--- RECORDS PROVIDED ---

def GLD_CTL_START : Fld := ⟨0x20000, 0, 1⟩
def GLD_CTL_ABORT : Fld := ⟨0x20000, 1, 1⟩
def GLD_CTL_MODE : Fld := ⟨0x20000, 2, 2⟩
def GLD_CTL_SRC : Fld := ⟨0x20000, 4, 1⟩
def GLD_CTL_FLASH_SLOT : Fld := ⟨0x20000, 5, 1⟩
def GLD_CTL_SWAP_AT_EN : Fld := ⟨0x20000, 6, 1⟩
def GLD_STAT_LOADER : Fld := ⟨0x20004, 0, 4⟩
def GLD_STAT_IMG_VALID : Fld := ⟨0x20004, 4, 1⟩
def GLD_STAT_SRAM_MATCH : Fld := ⟨0x20004, 5, 1⟩
def GLD_STAT_UNPROVISIONED : Fld := ⟨0x20004, 6, 1⟩
def GLD_STAT_RESULT : Fld := ⟨0x20004, 8, 8⟩
def GLD_IMG_LEN_LEN : Fld := ⟨0x20008, 0, 22⟩
def GLD_IMG_VER_IMAGE_VER : Fld := ⟨0x2000C, 0, 32⟩
def GLD_IMG_SVN_SVN : Fld := ⟨0x20010, 0, 8⟩
def GLD_IMG_SVN_KEY_INDEX : Fld := ⟨0x20010, 8, 2⟩
def GLD_IMG_SVN_TICK_CODE : Fld := ⟨0x20010, 10, 2⟩
def GLD_IMG_SVN_PRIMARY_TS : Fld := ⟨0x20010, 12, 2⟩
def GLD_ARB_COUNT : Fld := ⟨0x20014, 0, 8⟩
def GLD_ARB_BUSY : Fld := ⟨0x20014, 8, 1⟩
def GLD_ARB_ADV_TARGET : Fld := ⟨0x20018, 0, 8⟩
def GLD_BOOT_BOOT_SEL : Fld := ⟨0x2001C, 0, 2⟩
def GLD_BOOT_LOADED_FROM : Fld := ⟨0x2001C, 2, 2⟩
def GLD_BOOT_TRIES : Fld := ⟨0x2001C, 4, 2⟩
def GLD_BOOT_FELL_BACK : Fld := ⟨0x2001C, 6, 1⟩
def GLD_BOOT_CONFIRM : Fld := ⟨0x2001C, 8, 1⟩
def GLD_SWAP_SEC_LO_SEC_LO : Fld := ⟨0x20020, 0, 32⟩
def GLD_SWAP_SEC_HI_SEC_HI : Fld := ⟨0x20024, 0, 32⟩
def GLD_SWAP_TICK_TICK : Fld := ⟨0x20028, 0, 16⟩
def GLD_SWAP_TICK_SWAPS : Fld := ⟨0x20028, 16, 16⟩
def GLD_FPLAN_LO_FPLAN : Fld := ⟨0x20030, 0, 32⟩
def GLD_FPLAN_HI_FPLAN : Fld := ⟨0x20034, 0, 32⟩
def GLD_IMG_HASH_HASH (n : Nat) : Fld := ⟨0x20040 + 0x4 * n, 0, 32⟩
def GLD_KEY_PROGRAMMED : Fld := ⟨0x20080, 0, 4⟩
def GLD_KEY_REVOKED : Fld := ⟨0x20080, 4, 4⟩
def GLD_KEY_REVOKE : Fld := ⟨0x20080, 8, 4⟩
def GLD_KEY_PROG : Fld := ⟨0x20080, 12, 4⟩
def GLD_STICKY_WONCE_VIOL : Fld := ⟨0x20090, 0, 1⟩
def GLD_STICKY_LOAD_FAIL : Fld := ⟨0x20090, 1, 1⟩
def GLD_STICKY_SWAP_REFUSED : Fld := ⟨0x20090, 2, 1⟩
def GLD_STICKY_ARB_REFUSED : Fld := ⟨0x20090, 3, 1⟩
def GLD_STICKY_VOTE_REPAIR : Fld := ⟨0x20090, 4, 1⟩
def GLD_STICKY_VOTE_UNRESOLVED : Fld := ⟨0x20090, 5, 1⟩
def GLD_STICKY_SRAM_WR_BLOCKED : Fld := ⟨0x20090, 6, 1⟩
def GLD_STICKY_FELL_BACK : Fld := ⟨0x20090, 7, 1⟩
def GLD_VIOL_CNT_COUNT : Fld := ⟨0x20094, 0, 16⟩
def GLD_VIOL_ADDR_ADDR : Fld := ⟨0x20098, 0, 32⟩
def GLD_VOTE_CNT_REPAIRED : Fld := ⟨0x2009C, 0, 16⟩
def GLD_VOTE_CNT_UNRESOLVED : Fld := ⟨0x2009C, 16, 16⟩
def HIF_STICKY_WONCE_VIOL : Fld := ⟨0x10000, 0, 1⟩
def HIF_STICKY_RST_S : Fld := ⟨0x10000, 1, 1⟩
def HIF_STICKY_ACC_ERR : Fld := ⟨0x10000, 2, 1⟩
def HIF_STICKY_STALL_S : Fld := ⟨0x10000, 3, 1⟩
def HIF_STICKY_PRIV_S : Fld := ⟨0x10000, 4, 1⟩
def HIF_ACC_ERR_ADDR_ADDR : Fld := ⟨0x10004, 0, 32⟩
def HIF_ACC_ERR_INFO_CAUSE : Fld := ⟨0x10008, 0, 3⟩
def HIF_ACC_ERR_INFO_MASTER : Fld := ⟨0x10008, 3, 2⟩
def HIF_MASTER_WHO : Fld := ⟨0x1000C, 0, 2⟩
def HIF_MASTER_PRIV : Fld := ⟨0x1000C, 2, 1⟩
def HIF_MASTER_SPI_SEC : Fld := ⟨0x1000C, 3, 1⟩
def HIF_I2C_ADDR_ADDR : Fld := ⟨0x10010, 0, 7⟩
def HIF_CNT_STALLS : Fld := ⟨0x10014, 0, 16⟩
def HIF_CNT_PRIV_CNT : Fld := ⟨0x10014, 16, 16⟩
def HIF_EV_EN_EN (n : Nat) : Fld := ⟨0x10100 + 0x4 * n, 0, 32⟩
def HIF_EV_ASSERT_SRC (n : Nat) : Fld := ⟨0x10110 + 0x4 * n, 0, 32⟩
def HIF_EV_PEND_SRC (n : Nat) : Fld := ⟨0x10120 + 0x4 * n, 0, 32⟩
def HIF_VEC_STAT_VEC : Fld := ⟨0x10180, 0, 32⟩
def HIF_VEC_INT_EN_INT_EN : Fld := ⟨0x10184, 0, 32⟩
def HIF_EOI_VEC : Fld := ⟨0x10188, 0, 5⟩
def HIF_EV_VEC_VEC (n : Nat) (i : Nat) : Fld := ⟨0x10200 + 0x4 * n, 8 * i, 5⟩
def HIF_RING_DOORBELL_RING : Fld := ⟨0x10300, 1, 2⟩
def HIF_RING_STICKY_DONE_S (i : Nat) : Fld := ⟨0x10304, i, 1⟩
def HIF_RING_STICKY_DROP_S (i : Nat) : Fld := ⟨0x10304, i + 8, 1⟩
def HIF_RING_STICKY_ERR_S (i : Nat) : Fld := ⟨0x10304, i + 16, 1⟩
def HIF_RING_BASE_BASE (n : Nat) : Fld := ⟨0x10400 + 0x10 * n, 0, 20⟩
def HIF_RING_CFG_SIZE (n : Nat) : Fld := ⟨0x10404 + 0x10 * n, 0, 13⟩
def HIF_RING_CFG_RING_EN (n : Nat) : Fld := ⟨0x10404 + 0x10 * n, 16, 1⟩
def HIF_RING_IDX_IDX (n : Nat) : Fld := ⟨0x10408 + 0x10 * n, 0, 12⟩
def HIF_RING_IDX_RSEQ (n : Nat) : Fld := ⟨0x10408 + 0x10 * n, 16, 16⟩
def HIF_RING_CNT_DROPS (n : Nat) : Fld := ⟨0x1040C + 0x10 * n, 0, 32⟩
def FLT_STICKY_PIN_S : Fld := ⟨0x30000, 0, 1⟩
def FLT_STICKY_CAPOVF_S : Fld := ⟨0x30000, 1, 1⟩
def FLT_STICKY_SEV_S : Fld := ⟨0x30000, 2, 1⟩
def FLT_STICKY_RST_RX_S : Fld := ⟨0x30000, 3, 1⟩
def FLT_STICKY_SQHO_S : Fld := ⟨0x30000, 4, 1⟩
def FLT_STICKY_LINE_S : Fld := ⟨0x30000, 5, 1⟩
def FLT_STICKY_ESC_S : Fld := ⟨0x30000, 6, 1⟩
def FLT_STICKY_WONCE_VIOL : Fld := ⟨0x30000, 7, 1⟩
def FLT_STICKY_RST_S : Fld := ⟨0x30000, 8, 1⟩
def FLT_PIN_PIN_LOW : Fld := ⟨0x30004, 0, 1⟩
def FLT_PIN_NOIMG : Fld := ⟨0x30004, 1, 1⟩
def FLT_PIN_FIRST_BLK : Fld := ⟨0x30008, 0, 5⟩
def FLT_PIN_FIRST_V : Fld := ⟨0x30008, 5, 1⟩
def FLT_PIN_FIRST_OVF : Fld := ⟨0x30008, 6, 1⟩
def FLT_PIN_FIRST_KIND : Fld := ⟨0x30008, 8, 2⟩
def FLT_PIN_FIRST_TICK : Fld := ⟨0x30008, 16, 16⟩
def FLT_PIN_BLK_BLK : Fld := ⟨0x3000C, 0, 17⟩
def FLT_LINE_BLK : Fld := ⟨0x30010, 0, 17⟩
def FLT_SEV_MAP_BLK : Fld := ⟨0x30028, 0, 17⟩
def FLT_LINE_S_BLK (i : Nat) : Fld := ⟨0x30014, i, 1⟩
def FLT_ESC_BLK (i : Nat) : Fld := ⟨0x30018, i, 1⟩
def FLT_SHADOW_BLK : Fld := ⟨0x3001C, 0, 17⟩
def FLT_SHADOW_SUB : Fld := ⟨0x3001C, 17, 7⟩
def FLT_RST_BLK : Fld := ⟨0x30020, 0, 17⟩
def FLT_RST_SUB : Fld := ⟨0x30020, 17, 7⟩
def FLT_CNT_RST_RX : Fld := ⟨0x30024, 0, 16⟩
def FLT_CNT_RST_SUPP : Fld := ⟨0x30024, 16, 16⟩
def OBS_STICKY_WONCE_VIOL : Fld := ⟨0x40000, 0, 1⟩
def OBS_STICKY_RST_S : Fld := ⟨0x40000, 1, 1⟩
def OBS_STICKY_EXT_COLLIDE_S : Fld := ⟨0x40000, 2, 1⟩
def OBS_STICKY_SMP_S : Fld := ⟨0x40000, 3, 1⟩
def OBS_STICKY_SMP_DROP_S : Fld := ⟨0x40000, 4, 1⟩
def OBS_CTL_OBS_USER_EN : Fld := ⟨0x40004, 0, 1⟩
def OBS_ACCT_TICK_TICK : Fld := ⟨0x40008, 0, 16⟩
def OBS_OVF_OVF (n : Nat) (i : Nat) : Fld := ⟨0x40010 + 0x4 * n, i, 1⟩
def OBS_COLLIDE_COLLIDE (n : Nat) (i : Nat) : Fld := ⟨0x40020 + 0x4 * n, i, 1⟩
def OBS_THR_N (n : Nat) : Fld := ⟨0x40040 + 0x4 * n, 0, 13⟩
def OBS_SMP_CFG_EN (n : Nat) : Fld := ⟨0x40080 + 0x8 * n, 0, 1⟩
def OBS_SMP_CFG_CNT (n : Nat) : Fld := ⟨0x40080 + 0x8 * n, 1, 7⟩
def OBS_SMP_PER_PERIOD (n : Nat) : Fld := ⟨0x40084 + 0x8 * n, 0, 32⟩
def OBS_SMP_SEQ_SEQ : Fld := ⟨0x400A0, 0, 16⟩
def OBS_CNT_LO_CNT (n : Nat) : Fld := ⟨0x41000 + 0x8 * n, 0, 32⟩
def OBS_CNT_HI_CNT (n : Nat) : Fld := ⟨0x41004 + 0x8 * n, 0, 16⟩
def SYS_ID_DEVICE_ID : Fld := ⟨0x0, 0, 16⟩
def SYS_ID_STEP : Fld := ⟨0x0, 16, 8⟩
def SYS_UID_LO_UID : Fld := ⟨0x4, 0, 32⟩
def SYS_UID_HI_UID : Fld := ⟨0x8, 0, 32⟩
def SYS_STICKY_WONCE_VIOL : Fld := ⟨0xC, 0, 1⟩
def SYS_STICKY_BRST_S : Fld := ⟨0xC, 1, 1⟩
def SYS_STICKY_TEMP_S : Fld := ⟨0xC, 2, 1⟩
def SYS_STICKY_SUP_S : Fld := ⟨0xC, 3, 1⟩
def SYS_STICKY_PD_S : Fld := ⟨0xC, 4, 1⟩
def SYS_STICKY_OSC_S : Fld := ⟨0xC, 5, 1⟩
def SYS_STICKY_MPLL_S : Fld := ⟨0xC, 6, 1⟩
def SYS_STRAP_BOOT_SEL : Fld := ⟨0x10, 0, 2⟩
def SYS_STRAP_SPI_SEC : Fld := ⟨0x10, 2, 1⟩
def SYS_STRAP_TEST_MODE : Fld := ⟨0x10, 3, 1⟩
def SYS_STRAP_RST_CAUSE : Fld := ⟨0x10, 4, 1⟩
def SYS_OSC_OSC_CODE : Fld := ⟨0x14, 0, 4⟩
def SYS_OSC_OSC_OK : Fld := ⟨0x14, 4, 1⟩
def SYS_OSC_MPLL_LOCK : Fld := ⟨0x14, 5, 1⟩
def SYS_OSC_BOOTCLK : Fld := ⟨0x14, 6, 1⟩
def SYS_OSC_DET_FAIL : Fld := ⟨0x14, 7, 1⟩
def SYS_OSC_SEL_OSC_SEL : Fld := ⟨0x18, 0, 4⟩
def SYS_OSC_CNT_OSC_LOSS : Fld := ⟨0x1C, 0, 16⟩
def SYS_OSC_CNT_MPLL_UNLOCK : Fld := ⟨0x1C, 16, 16⟩
def SYS_PD_EN_PD_EN : Fld := ⟨0x20, 0, 16⟩
def SYS_PD_STAT_PD_ON : Fld := ⟨0x24, 0, 16⟩
def SYS_PD_STAT_RAMP : Fld := ⟨0x24, 16, 16⟩
def SYS_SUP_STAT_CORE_PGOOD : Fld := ⟨0x28, 0, 5⟩
def SYS_SUP_STAT_SUP_PGOOD : Fld := ⟨0x28, 5, 3⟩
def SYS_SUP_STAT_VDDO_CLASS : Fld := ⟨0x28, 8, 6⟩
def SYS_TEMP_T_DIE : Fld := ⟨0x2C, 0, 16⟩
def SYS_TEMP_T_HI : Fld := ⟨0x2C, 16, 8⟩
def SYS_TEMP_TALARM : Fld := ⟨0x2C, 24, 1⟩
def SYS_BRST_BLK : Fld := ⟨0x30, 1, 16⟩
def SYS_BRST_SUB : Fld := ⟨0x30, 17, 7⟩
def SYS_BRST_CNT_BRST_CNT : Fld := ⟨0x34, 0, 16⟩

/-! ## Fault units (R420): block `b` at `b * 0x10000 + 0x0E00`, source `j` of the unit -/
def BLK_FLT_LIVE (b : Nat) : Fld := ⟨b * 0x10000 + 0xE00, 0, 16⟩
def BLK_FLT_SEV (b j : Nat) : Fld := ⟨b * 0x10000 + 0xE04, j, 1⟩
def BLK_FLT_FIRST_SRC (b : Nat) : Fld := ⟨b * 0x10000 + 0xE08, 0, 7⟩
def BLK_FLT_FIRST_V (b : Nat) : Fld := ⟨b * 0x10000 + 0xE08, 7, 1⟩
def BLK_FLT_FIRST_OVF (b : Nat) : Fld := ⟨b * 0x10000 + 0xE08, 8, 1⟩
def BLK_FLT_FIRST_CAUSE_SRC (b : Nat) : Fld := ⟨b * 0x10000 + 0xE08, 16, 7⟩
def BLK_FLT_FIRST_CAUSE_V (b : Nat) : Fld := ⟨b * 0x10000 + 0xE08, 23, 1⟩
def BLK_FLT_FIRST_TICK (b : Nat) : Fld := ⟨b * 0x10000 + 0xE0C, 0, 16⟩
def BLK_FLT_FIRST_OVF_CNT (b : Nat) : Fld := ⟨b * 0x10000 + 0xE0C, 16, 16⟩
def BLK_FLT_FIRST_NS (b : Nat) : Fld := ⟨b * 0x10000 + 0xE10, 0, 32⟩
def BLK_FLT_FIRST_SEC_LO (b : Nat) : Fld := ⟨b * 0x10000 + 0xE14, 0, 32⟩
def BLK_FLT_FIRST_SEC_HI (b : Nat) : Fld := ⟨b * 0x10000 + 0xE18, 0, 32⟩
def BLK_FLT_SQ_MASK (b : Nat) : Fld := ⟨b * 0x10000 + 0xE1C, 0, 24⟩
def BLK_FLT_HO_MASK (b : Nat) : Fld := ⟨b * 0x10000 + 0xE20, 0, 12⟩
def BLK_FLT_MASKED (b : Nat) : Fld := ⟨b * 0x10000 + 0xE24, 0, 32⟩
def BLK_FLT_CFG_R_INT (b j : Nat) : Fld := ⟨b * 0x10000 + 0xE40 + 0x10 * j, 0, 1⟩
def BLK_FLT_CFG_R_SQ (b j : Nat) : Fld := ⟨b * 0x10000 + 0xE40 + 0x10 * j, 1, 1⟩
def BLK_FLT_CFG_R_HO (b j : Nat) : Fld := ⟨b * 0x10000 + 0xE40 + 0x10 * j, 2, 1⟩
def BLK_FLT_CFG_R_RST (b j : Nat) : Fld := ⟨b * 0x10000 + 0xE40 + 0x10 * j, 3, 1⟩
def BLK_FLT_CFG_RSUB (b j : Nat) : Fld := ⟨b * 0x10000 + 0xE40 + 0x10 * j, 4, 3⟩
def BLK_FLT_CFG_R_PIN (b j : Nat) : Fld := ⟨b * 0x10000 + 0xE40 + 0x10 * j, 7, 1⟩
def BLK_FLT_CFG_CAP (b j : Nat) : Fld := ⟨b * 0x10000 + 0xE40 + 0x10 * j, 8, 1⟩
def BLK_FLT_CFG_SHM (b j : Nat) : Fld := ⟨b * 0x10000 + 0xE40 + 0x10 * j, 9, 1⟩
def BLK_FLT_CFG_COND (b j : Nat) : Fld := ⟨b * 0x10000 + 0xE40 + 0x10 * j, 10, 1⟩
def BLK_FLT_CFG_THR (b j : Nat) : Fld := ⟨b * 0x10000 + 0xE40 + 0x10 * j, 16, 16⟩
def BLK_FLT_WIN (b j : Nat) : Fld := ⟨b * 0x10000 + 0xE44 + 0x10 * j, 0, 22⟩
def BLK_FLT_CNT_WCOUNT (b j : Nat) : Fld := ⟨b * 0x10000 + 0xE48 + 0x10 * j, 0, 16⟩
def BLK_FLT_CNT_PEAK (b j : Nat) : Fld := ⟨b * 0x10000 + 0xE48 + 0x10 * j, 16, 16⟩
def BLK_FLT_TOTAL (b j : Nat) : Fld := ⟨b * 0x10000 + 0xE4C + 0x10 * j, 0, 32⟩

--- INSTRUCTIONS TO FOLLOW ---
Look above for the line that contains "def GLD_ARB_COUNT : Fld := ⟨0x20014, 0, 8⟩". Starting there, transcribe every line exactly until you have copied the line that contains "def GLD_BOOT_TRIES : Fld := ⟨0x2001C, 4, 2⟩".

--- TASK RESULT ---
def GLD_ARB_COUNT : Fld := ⟨0x20014, 0, 8⟩
def GLD_ARB_BUSY : Fld := ⟨0x20014, 8, 1⟩
def GLD_ARB_ADV_TARGET : Fld := ⟨0x20018, 0, 8⟩
def GLD_BOOT_BOOT_SEL : Fld := ⟨0x2001C, 0, 2⟩
def GLD_BOOT_LOADED_FROM : Fld := ⟨0x2001C, 2, 2⟩
def GLD_BOOT_TRIES : Fld := ⟨0x2001C, 4, 2⟩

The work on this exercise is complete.